* YOUR INSTRUCTIONS
From the listing below, retype exactly the line holding "d s).busy = true := rfl", the line holding "d s).rxCount = s.rxCount := rfl", and the lines between them; skip everything else.

* RECORDS SHOWN
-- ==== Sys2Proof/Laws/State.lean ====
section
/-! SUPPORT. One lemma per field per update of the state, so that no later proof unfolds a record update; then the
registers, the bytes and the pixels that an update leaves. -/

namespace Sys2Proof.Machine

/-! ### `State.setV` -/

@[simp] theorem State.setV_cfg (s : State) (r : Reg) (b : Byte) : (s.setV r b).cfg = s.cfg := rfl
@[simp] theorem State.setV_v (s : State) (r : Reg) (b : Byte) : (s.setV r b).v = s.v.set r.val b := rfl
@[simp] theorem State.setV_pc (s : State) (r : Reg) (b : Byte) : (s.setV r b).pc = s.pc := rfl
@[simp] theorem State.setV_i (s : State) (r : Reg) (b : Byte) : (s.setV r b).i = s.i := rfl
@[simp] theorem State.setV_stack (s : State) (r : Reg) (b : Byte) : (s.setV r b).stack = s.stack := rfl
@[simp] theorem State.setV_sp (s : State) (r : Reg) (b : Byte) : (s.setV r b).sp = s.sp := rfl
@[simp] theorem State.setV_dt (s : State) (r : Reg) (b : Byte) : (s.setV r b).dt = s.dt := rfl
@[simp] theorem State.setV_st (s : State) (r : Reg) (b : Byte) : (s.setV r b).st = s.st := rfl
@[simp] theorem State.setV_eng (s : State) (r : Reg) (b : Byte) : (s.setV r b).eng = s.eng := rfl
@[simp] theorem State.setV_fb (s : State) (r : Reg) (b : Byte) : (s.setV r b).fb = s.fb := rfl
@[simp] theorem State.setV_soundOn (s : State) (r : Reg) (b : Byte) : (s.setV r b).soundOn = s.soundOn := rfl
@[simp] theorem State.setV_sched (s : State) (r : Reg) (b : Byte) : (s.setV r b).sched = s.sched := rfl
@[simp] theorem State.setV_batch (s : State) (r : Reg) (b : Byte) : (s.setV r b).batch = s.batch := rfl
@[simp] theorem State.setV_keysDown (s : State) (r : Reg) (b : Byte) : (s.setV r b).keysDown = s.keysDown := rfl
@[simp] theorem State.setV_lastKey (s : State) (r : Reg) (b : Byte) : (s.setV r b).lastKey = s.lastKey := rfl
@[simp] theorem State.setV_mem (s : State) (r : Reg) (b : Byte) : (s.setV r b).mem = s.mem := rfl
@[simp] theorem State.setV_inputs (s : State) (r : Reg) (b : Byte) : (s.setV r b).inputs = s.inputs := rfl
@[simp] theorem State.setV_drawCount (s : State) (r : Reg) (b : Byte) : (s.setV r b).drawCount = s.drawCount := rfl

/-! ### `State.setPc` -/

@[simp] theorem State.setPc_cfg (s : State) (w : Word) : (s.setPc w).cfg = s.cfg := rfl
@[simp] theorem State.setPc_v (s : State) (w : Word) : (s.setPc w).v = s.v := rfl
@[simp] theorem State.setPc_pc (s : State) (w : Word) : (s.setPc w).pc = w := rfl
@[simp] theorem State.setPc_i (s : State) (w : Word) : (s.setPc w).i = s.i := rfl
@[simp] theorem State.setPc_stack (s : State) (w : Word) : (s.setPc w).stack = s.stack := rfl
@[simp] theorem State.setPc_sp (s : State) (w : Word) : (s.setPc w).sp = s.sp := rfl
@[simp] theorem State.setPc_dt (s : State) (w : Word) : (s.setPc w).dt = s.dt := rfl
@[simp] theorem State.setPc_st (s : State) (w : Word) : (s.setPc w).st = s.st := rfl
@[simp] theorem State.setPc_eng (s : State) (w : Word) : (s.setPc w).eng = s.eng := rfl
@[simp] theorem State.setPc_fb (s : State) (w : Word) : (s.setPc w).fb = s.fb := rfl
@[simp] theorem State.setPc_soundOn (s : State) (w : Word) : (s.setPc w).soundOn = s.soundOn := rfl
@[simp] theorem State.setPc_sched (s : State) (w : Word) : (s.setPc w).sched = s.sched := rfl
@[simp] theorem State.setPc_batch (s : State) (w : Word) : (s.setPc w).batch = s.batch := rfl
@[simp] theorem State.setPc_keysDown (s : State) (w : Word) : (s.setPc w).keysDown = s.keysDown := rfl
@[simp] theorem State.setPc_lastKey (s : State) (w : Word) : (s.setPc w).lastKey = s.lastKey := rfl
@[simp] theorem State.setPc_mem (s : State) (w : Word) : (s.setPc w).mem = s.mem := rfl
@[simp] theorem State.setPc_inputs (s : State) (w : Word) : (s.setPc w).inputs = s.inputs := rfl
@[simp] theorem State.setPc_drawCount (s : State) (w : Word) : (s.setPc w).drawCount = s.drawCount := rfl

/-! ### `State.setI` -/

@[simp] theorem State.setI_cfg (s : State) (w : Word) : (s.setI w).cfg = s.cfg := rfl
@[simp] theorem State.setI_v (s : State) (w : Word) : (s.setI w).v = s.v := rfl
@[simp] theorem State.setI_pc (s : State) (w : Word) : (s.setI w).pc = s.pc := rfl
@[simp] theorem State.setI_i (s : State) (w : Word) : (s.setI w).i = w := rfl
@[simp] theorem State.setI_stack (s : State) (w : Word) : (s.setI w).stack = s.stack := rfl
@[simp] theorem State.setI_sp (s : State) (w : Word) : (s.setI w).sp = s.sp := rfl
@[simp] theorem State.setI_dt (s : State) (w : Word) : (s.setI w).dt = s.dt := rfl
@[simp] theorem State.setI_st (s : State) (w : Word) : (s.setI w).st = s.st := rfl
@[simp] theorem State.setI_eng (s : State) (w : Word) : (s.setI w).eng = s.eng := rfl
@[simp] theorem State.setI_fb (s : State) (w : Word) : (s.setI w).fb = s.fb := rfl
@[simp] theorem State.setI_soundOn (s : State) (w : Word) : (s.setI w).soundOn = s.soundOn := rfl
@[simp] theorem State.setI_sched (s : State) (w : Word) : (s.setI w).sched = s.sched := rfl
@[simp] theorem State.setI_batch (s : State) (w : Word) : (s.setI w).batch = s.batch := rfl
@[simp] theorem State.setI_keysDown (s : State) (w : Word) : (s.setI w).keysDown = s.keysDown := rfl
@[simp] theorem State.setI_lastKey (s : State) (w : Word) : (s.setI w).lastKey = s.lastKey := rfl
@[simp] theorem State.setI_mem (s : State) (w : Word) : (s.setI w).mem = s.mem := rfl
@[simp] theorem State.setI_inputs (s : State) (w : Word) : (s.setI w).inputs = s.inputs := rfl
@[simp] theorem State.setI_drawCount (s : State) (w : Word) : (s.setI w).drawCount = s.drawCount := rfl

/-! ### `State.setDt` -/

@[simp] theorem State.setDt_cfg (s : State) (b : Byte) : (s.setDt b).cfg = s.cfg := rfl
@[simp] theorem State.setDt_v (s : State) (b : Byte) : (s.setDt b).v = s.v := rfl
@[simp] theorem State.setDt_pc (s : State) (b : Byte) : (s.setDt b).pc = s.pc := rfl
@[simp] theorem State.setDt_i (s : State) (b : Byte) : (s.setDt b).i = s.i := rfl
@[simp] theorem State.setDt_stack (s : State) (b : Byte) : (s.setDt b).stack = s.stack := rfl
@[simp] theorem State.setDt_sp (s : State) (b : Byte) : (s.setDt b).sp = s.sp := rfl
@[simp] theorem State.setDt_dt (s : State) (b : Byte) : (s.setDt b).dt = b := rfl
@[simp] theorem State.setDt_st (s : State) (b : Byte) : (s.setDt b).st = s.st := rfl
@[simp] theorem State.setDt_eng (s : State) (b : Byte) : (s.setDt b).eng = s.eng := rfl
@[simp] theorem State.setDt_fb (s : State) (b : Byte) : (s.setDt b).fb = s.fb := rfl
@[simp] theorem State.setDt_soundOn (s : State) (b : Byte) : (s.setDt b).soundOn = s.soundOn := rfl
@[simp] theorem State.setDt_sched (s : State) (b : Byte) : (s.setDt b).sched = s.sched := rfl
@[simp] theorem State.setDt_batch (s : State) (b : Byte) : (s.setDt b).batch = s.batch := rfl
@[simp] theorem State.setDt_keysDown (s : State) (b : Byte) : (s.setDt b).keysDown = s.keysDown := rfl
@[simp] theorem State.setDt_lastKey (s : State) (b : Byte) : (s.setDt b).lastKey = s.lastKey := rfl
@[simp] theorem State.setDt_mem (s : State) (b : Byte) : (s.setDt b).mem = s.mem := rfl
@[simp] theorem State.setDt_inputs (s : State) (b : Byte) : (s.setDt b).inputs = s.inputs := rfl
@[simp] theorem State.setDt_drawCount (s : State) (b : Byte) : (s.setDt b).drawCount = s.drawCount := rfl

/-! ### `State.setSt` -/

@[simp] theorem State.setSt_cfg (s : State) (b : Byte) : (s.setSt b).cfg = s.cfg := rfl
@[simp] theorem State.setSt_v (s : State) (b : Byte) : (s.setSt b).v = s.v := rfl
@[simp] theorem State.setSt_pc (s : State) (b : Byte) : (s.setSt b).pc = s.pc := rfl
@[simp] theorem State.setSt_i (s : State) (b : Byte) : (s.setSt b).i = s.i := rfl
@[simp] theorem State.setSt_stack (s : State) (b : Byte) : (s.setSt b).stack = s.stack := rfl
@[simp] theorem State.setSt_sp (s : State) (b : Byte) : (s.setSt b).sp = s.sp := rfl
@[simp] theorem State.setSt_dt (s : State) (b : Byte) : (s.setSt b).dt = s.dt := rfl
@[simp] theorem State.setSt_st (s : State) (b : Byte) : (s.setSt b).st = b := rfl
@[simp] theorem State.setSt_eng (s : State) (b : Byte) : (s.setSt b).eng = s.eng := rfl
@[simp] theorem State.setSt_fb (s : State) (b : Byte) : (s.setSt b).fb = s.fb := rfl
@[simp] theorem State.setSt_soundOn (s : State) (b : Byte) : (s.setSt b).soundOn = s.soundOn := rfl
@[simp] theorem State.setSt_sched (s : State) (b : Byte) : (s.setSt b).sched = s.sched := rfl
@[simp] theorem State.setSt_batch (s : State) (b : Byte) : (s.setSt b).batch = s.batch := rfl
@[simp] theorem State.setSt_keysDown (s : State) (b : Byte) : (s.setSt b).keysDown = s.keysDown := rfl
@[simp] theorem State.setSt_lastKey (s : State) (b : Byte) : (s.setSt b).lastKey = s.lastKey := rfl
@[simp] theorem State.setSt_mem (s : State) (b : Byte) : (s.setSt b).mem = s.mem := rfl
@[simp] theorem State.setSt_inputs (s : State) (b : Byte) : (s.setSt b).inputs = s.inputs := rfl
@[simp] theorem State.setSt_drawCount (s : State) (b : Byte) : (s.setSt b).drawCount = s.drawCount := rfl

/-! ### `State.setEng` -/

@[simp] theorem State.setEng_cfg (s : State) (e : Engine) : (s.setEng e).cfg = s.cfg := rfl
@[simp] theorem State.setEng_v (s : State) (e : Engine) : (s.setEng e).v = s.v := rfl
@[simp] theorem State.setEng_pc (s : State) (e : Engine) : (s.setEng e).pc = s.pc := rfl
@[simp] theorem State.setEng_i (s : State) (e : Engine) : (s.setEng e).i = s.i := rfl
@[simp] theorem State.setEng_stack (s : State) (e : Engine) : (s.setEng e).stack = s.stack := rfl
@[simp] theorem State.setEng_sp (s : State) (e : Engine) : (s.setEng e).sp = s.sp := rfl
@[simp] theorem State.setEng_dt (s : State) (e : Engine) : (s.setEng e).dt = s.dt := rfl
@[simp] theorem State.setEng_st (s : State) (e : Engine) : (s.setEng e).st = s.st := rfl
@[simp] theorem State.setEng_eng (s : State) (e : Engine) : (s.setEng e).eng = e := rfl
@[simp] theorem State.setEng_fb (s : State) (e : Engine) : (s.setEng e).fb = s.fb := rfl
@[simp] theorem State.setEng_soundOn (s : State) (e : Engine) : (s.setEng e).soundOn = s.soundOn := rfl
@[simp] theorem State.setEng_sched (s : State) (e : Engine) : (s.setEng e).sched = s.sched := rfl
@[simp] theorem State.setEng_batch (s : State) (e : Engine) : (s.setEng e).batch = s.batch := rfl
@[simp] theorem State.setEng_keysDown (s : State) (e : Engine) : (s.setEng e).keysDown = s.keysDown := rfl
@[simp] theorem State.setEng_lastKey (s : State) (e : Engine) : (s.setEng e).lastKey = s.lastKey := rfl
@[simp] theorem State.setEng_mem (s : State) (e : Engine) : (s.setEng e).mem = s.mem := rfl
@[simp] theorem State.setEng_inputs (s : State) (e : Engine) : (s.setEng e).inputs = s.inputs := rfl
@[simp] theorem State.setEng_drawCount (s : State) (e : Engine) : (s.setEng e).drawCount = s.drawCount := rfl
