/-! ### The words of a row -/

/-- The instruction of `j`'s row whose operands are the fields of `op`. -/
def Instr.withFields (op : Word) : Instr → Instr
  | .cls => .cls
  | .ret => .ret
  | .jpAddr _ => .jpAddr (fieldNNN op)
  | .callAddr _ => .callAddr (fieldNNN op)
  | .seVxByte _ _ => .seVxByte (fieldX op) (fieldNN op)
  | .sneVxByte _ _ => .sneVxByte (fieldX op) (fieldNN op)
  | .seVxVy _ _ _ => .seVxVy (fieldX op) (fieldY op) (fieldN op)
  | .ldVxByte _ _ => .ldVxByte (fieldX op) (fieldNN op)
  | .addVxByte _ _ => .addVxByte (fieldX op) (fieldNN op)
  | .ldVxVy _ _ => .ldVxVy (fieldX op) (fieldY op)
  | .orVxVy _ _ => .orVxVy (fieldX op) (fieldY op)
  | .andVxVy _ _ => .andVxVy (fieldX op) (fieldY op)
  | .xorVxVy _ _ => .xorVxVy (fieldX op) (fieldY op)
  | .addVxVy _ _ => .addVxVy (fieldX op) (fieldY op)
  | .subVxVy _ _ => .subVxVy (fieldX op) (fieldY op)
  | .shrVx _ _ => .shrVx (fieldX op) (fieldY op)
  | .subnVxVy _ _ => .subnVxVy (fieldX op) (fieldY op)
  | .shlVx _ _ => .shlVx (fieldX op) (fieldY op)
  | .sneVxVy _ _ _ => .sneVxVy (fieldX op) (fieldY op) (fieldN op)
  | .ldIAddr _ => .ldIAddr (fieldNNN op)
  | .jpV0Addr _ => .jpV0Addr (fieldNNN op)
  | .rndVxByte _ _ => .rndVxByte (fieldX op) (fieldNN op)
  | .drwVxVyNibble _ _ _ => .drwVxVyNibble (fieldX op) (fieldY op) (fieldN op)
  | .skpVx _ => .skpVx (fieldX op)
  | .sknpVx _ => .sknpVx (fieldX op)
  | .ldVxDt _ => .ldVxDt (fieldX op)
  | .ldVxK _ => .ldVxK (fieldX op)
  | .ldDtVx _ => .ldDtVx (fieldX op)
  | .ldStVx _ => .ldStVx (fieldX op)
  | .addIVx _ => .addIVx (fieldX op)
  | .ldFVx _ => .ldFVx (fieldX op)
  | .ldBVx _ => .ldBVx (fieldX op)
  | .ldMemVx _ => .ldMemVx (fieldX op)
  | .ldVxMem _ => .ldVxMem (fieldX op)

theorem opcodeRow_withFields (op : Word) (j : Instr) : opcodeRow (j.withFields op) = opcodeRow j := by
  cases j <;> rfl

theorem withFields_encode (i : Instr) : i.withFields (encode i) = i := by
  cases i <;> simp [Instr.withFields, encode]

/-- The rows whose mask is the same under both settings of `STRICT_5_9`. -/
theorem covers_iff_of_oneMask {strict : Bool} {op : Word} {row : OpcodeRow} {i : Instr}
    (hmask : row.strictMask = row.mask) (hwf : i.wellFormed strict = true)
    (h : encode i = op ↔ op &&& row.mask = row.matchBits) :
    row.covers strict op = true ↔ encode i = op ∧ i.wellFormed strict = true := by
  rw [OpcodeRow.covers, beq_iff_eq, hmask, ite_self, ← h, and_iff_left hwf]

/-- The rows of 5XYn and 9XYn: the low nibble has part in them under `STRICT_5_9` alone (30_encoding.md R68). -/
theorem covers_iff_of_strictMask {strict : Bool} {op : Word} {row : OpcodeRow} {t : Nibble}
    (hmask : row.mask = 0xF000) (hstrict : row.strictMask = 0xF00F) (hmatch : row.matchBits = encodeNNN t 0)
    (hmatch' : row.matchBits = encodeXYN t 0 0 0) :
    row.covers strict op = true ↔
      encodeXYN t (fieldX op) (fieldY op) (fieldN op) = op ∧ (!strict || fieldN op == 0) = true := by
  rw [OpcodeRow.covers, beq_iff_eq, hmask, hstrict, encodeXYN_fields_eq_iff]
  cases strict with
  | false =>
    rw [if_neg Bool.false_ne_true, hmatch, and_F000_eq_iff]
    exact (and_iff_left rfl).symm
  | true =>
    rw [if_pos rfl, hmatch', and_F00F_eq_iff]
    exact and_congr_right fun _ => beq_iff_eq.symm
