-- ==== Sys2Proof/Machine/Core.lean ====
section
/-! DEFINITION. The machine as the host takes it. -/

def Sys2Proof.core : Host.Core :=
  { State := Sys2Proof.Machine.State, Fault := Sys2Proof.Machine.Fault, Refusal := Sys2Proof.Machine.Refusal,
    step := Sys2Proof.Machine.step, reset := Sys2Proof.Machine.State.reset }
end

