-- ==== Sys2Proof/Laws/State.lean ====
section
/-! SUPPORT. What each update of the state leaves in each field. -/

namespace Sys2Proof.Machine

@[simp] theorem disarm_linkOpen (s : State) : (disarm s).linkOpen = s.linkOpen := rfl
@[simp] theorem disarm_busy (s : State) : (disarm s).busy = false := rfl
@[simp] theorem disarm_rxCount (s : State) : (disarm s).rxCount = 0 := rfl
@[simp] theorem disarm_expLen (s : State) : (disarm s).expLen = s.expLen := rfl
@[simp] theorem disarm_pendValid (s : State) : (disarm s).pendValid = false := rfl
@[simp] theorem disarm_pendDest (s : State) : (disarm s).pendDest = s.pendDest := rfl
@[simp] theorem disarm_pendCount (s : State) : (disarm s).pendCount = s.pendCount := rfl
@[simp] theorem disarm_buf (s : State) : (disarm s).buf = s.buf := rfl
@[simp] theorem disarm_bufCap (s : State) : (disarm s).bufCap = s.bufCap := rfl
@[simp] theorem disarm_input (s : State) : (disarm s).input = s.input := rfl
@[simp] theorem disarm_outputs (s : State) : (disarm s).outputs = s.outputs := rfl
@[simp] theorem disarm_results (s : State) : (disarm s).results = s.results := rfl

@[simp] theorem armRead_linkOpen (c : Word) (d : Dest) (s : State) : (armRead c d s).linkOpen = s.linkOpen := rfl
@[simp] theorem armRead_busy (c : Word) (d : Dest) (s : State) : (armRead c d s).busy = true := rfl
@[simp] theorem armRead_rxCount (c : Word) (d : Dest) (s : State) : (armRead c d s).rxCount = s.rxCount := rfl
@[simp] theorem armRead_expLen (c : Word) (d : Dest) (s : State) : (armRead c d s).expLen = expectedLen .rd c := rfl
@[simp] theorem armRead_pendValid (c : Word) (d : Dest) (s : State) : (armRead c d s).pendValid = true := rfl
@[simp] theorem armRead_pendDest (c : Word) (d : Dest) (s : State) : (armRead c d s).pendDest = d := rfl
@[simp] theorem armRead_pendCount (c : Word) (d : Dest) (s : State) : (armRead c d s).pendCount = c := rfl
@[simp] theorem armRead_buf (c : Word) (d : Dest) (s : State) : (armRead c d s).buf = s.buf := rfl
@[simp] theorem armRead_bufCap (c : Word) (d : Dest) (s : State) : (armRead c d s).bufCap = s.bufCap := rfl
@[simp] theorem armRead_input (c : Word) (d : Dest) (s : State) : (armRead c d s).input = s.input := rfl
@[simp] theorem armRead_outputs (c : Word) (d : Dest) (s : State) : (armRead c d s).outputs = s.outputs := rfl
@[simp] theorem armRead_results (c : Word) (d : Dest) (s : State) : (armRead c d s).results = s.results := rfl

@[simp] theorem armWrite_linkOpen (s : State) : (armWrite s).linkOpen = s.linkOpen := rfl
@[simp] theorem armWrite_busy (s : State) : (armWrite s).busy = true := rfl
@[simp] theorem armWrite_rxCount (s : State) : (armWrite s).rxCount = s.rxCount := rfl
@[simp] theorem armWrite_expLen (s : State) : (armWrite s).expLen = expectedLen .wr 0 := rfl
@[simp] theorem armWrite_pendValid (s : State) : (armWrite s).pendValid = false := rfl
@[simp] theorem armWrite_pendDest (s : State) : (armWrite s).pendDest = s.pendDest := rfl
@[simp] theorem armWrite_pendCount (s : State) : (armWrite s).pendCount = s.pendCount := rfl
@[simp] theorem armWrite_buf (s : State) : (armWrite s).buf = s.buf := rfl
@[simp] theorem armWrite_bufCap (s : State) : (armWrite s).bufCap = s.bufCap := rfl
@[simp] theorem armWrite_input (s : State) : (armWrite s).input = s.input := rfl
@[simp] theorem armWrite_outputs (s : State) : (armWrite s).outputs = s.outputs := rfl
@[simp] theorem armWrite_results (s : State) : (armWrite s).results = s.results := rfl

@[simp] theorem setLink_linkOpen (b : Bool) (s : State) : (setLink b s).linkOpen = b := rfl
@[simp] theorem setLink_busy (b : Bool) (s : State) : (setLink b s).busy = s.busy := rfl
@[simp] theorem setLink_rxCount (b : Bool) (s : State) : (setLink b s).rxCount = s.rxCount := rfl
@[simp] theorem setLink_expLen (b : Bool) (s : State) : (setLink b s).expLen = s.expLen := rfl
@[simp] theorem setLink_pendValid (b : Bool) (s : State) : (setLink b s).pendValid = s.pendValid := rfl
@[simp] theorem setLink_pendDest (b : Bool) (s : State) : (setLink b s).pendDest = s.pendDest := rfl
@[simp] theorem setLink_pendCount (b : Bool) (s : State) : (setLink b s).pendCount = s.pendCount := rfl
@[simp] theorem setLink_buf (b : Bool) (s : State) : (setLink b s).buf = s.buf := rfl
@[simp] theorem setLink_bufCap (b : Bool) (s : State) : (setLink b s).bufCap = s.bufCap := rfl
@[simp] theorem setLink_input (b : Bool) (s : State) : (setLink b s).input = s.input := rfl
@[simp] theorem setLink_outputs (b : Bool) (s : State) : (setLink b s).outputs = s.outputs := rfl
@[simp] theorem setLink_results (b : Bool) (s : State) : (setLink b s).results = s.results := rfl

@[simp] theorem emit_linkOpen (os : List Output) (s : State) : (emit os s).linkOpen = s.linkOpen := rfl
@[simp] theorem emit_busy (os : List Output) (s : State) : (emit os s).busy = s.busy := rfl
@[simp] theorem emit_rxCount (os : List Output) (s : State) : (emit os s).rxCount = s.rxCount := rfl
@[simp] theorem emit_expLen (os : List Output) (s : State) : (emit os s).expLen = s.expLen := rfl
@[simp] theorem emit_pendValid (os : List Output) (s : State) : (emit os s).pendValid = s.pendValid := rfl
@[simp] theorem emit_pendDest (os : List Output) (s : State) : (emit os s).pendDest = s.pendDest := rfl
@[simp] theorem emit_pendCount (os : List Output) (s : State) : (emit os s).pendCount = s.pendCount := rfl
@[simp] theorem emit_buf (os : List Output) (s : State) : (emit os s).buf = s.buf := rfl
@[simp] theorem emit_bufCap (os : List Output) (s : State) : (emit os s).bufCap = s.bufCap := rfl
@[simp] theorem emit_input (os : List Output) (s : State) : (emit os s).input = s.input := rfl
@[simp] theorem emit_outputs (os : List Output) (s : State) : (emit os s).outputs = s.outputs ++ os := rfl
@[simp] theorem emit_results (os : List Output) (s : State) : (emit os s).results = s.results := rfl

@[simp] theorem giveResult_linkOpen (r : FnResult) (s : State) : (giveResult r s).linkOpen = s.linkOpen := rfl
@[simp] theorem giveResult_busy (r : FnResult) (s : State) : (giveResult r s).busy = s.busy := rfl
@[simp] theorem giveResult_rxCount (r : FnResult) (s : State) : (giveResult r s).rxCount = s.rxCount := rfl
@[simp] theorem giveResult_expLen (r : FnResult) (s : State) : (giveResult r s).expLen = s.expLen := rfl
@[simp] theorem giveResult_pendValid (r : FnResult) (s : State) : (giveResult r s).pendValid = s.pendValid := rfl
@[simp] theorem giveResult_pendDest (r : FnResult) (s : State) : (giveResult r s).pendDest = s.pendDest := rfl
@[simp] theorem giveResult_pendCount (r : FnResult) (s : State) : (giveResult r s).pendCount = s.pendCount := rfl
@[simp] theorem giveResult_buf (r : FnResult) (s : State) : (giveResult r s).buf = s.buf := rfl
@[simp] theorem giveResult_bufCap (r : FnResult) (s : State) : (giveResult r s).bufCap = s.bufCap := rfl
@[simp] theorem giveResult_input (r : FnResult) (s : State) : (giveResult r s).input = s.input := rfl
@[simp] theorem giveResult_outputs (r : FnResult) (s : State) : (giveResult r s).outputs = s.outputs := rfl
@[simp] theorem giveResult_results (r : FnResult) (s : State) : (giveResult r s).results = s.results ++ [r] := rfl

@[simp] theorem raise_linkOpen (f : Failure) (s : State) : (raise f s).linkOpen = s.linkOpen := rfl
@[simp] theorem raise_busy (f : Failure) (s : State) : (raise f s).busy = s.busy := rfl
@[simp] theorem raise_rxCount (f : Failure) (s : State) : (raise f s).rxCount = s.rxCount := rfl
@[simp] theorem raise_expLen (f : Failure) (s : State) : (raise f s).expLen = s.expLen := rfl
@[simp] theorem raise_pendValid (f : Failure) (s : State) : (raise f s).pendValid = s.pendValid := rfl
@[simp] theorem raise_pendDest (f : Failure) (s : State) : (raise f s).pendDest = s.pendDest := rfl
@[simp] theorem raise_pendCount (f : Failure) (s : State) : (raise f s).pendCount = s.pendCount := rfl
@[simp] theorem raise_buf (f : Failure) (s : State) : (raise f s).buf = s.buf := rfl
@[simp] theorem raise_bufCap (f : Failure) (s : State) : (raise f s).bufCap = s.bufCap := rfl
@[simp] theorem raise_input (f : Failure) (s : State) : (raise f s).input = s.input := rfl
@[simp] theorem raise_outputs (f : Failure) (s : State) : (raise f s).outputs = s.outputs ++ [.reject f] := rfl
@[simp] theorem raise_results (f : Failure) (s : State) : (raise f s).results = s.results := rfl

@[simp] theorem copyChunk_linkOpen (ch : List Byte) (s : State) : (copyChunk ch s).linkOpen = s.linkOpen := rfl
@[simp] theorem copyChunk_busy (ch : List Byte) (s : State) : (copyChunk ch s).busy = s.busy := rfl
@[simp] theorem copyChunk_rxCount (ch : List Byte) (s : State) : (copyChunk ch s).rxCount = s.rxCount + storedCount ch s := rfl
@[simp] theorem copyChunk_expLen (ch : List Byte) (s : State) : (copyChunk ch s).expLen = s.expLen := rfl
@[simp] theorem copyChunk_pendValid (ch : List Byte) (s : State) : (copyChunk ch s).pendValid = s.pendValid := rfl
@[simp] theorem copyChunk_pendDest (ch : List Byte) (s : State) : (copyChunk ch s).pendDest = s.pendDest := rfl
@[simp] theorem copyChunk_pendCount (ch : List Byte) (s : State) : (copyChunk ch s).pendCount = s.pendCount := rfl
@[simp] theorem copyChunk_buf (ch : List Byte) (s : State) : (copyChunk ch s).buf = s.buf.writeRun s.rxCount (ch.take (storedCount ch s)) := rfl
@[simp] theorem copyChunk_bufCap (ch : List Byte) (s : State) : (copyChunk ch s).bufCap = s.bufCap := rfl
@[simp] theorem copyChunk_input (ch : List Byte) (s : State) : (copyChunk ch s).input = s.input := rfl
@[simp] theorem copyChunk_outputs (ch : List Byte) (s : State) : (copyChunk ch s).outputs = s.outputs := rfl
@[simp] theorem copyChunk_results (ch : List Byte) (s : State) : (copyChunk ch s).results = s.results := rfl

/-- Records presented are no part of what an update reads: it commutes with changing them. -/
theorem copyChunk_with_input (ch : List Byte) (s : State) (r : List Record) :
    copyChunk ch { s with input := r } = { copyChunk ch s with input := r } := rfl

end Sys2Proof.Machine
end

* REPLY TO THE EXERCISE
@[simp] theorem armRead_busy (c : Word) (d : Dest) (s : State) : (armRead c d s).busy = true := rfl
@[simp] theorem armRead_rxCount (c : Word) (d : Dest) (s : State) : (armRead c d s).rxCount = s.rxCount := rfl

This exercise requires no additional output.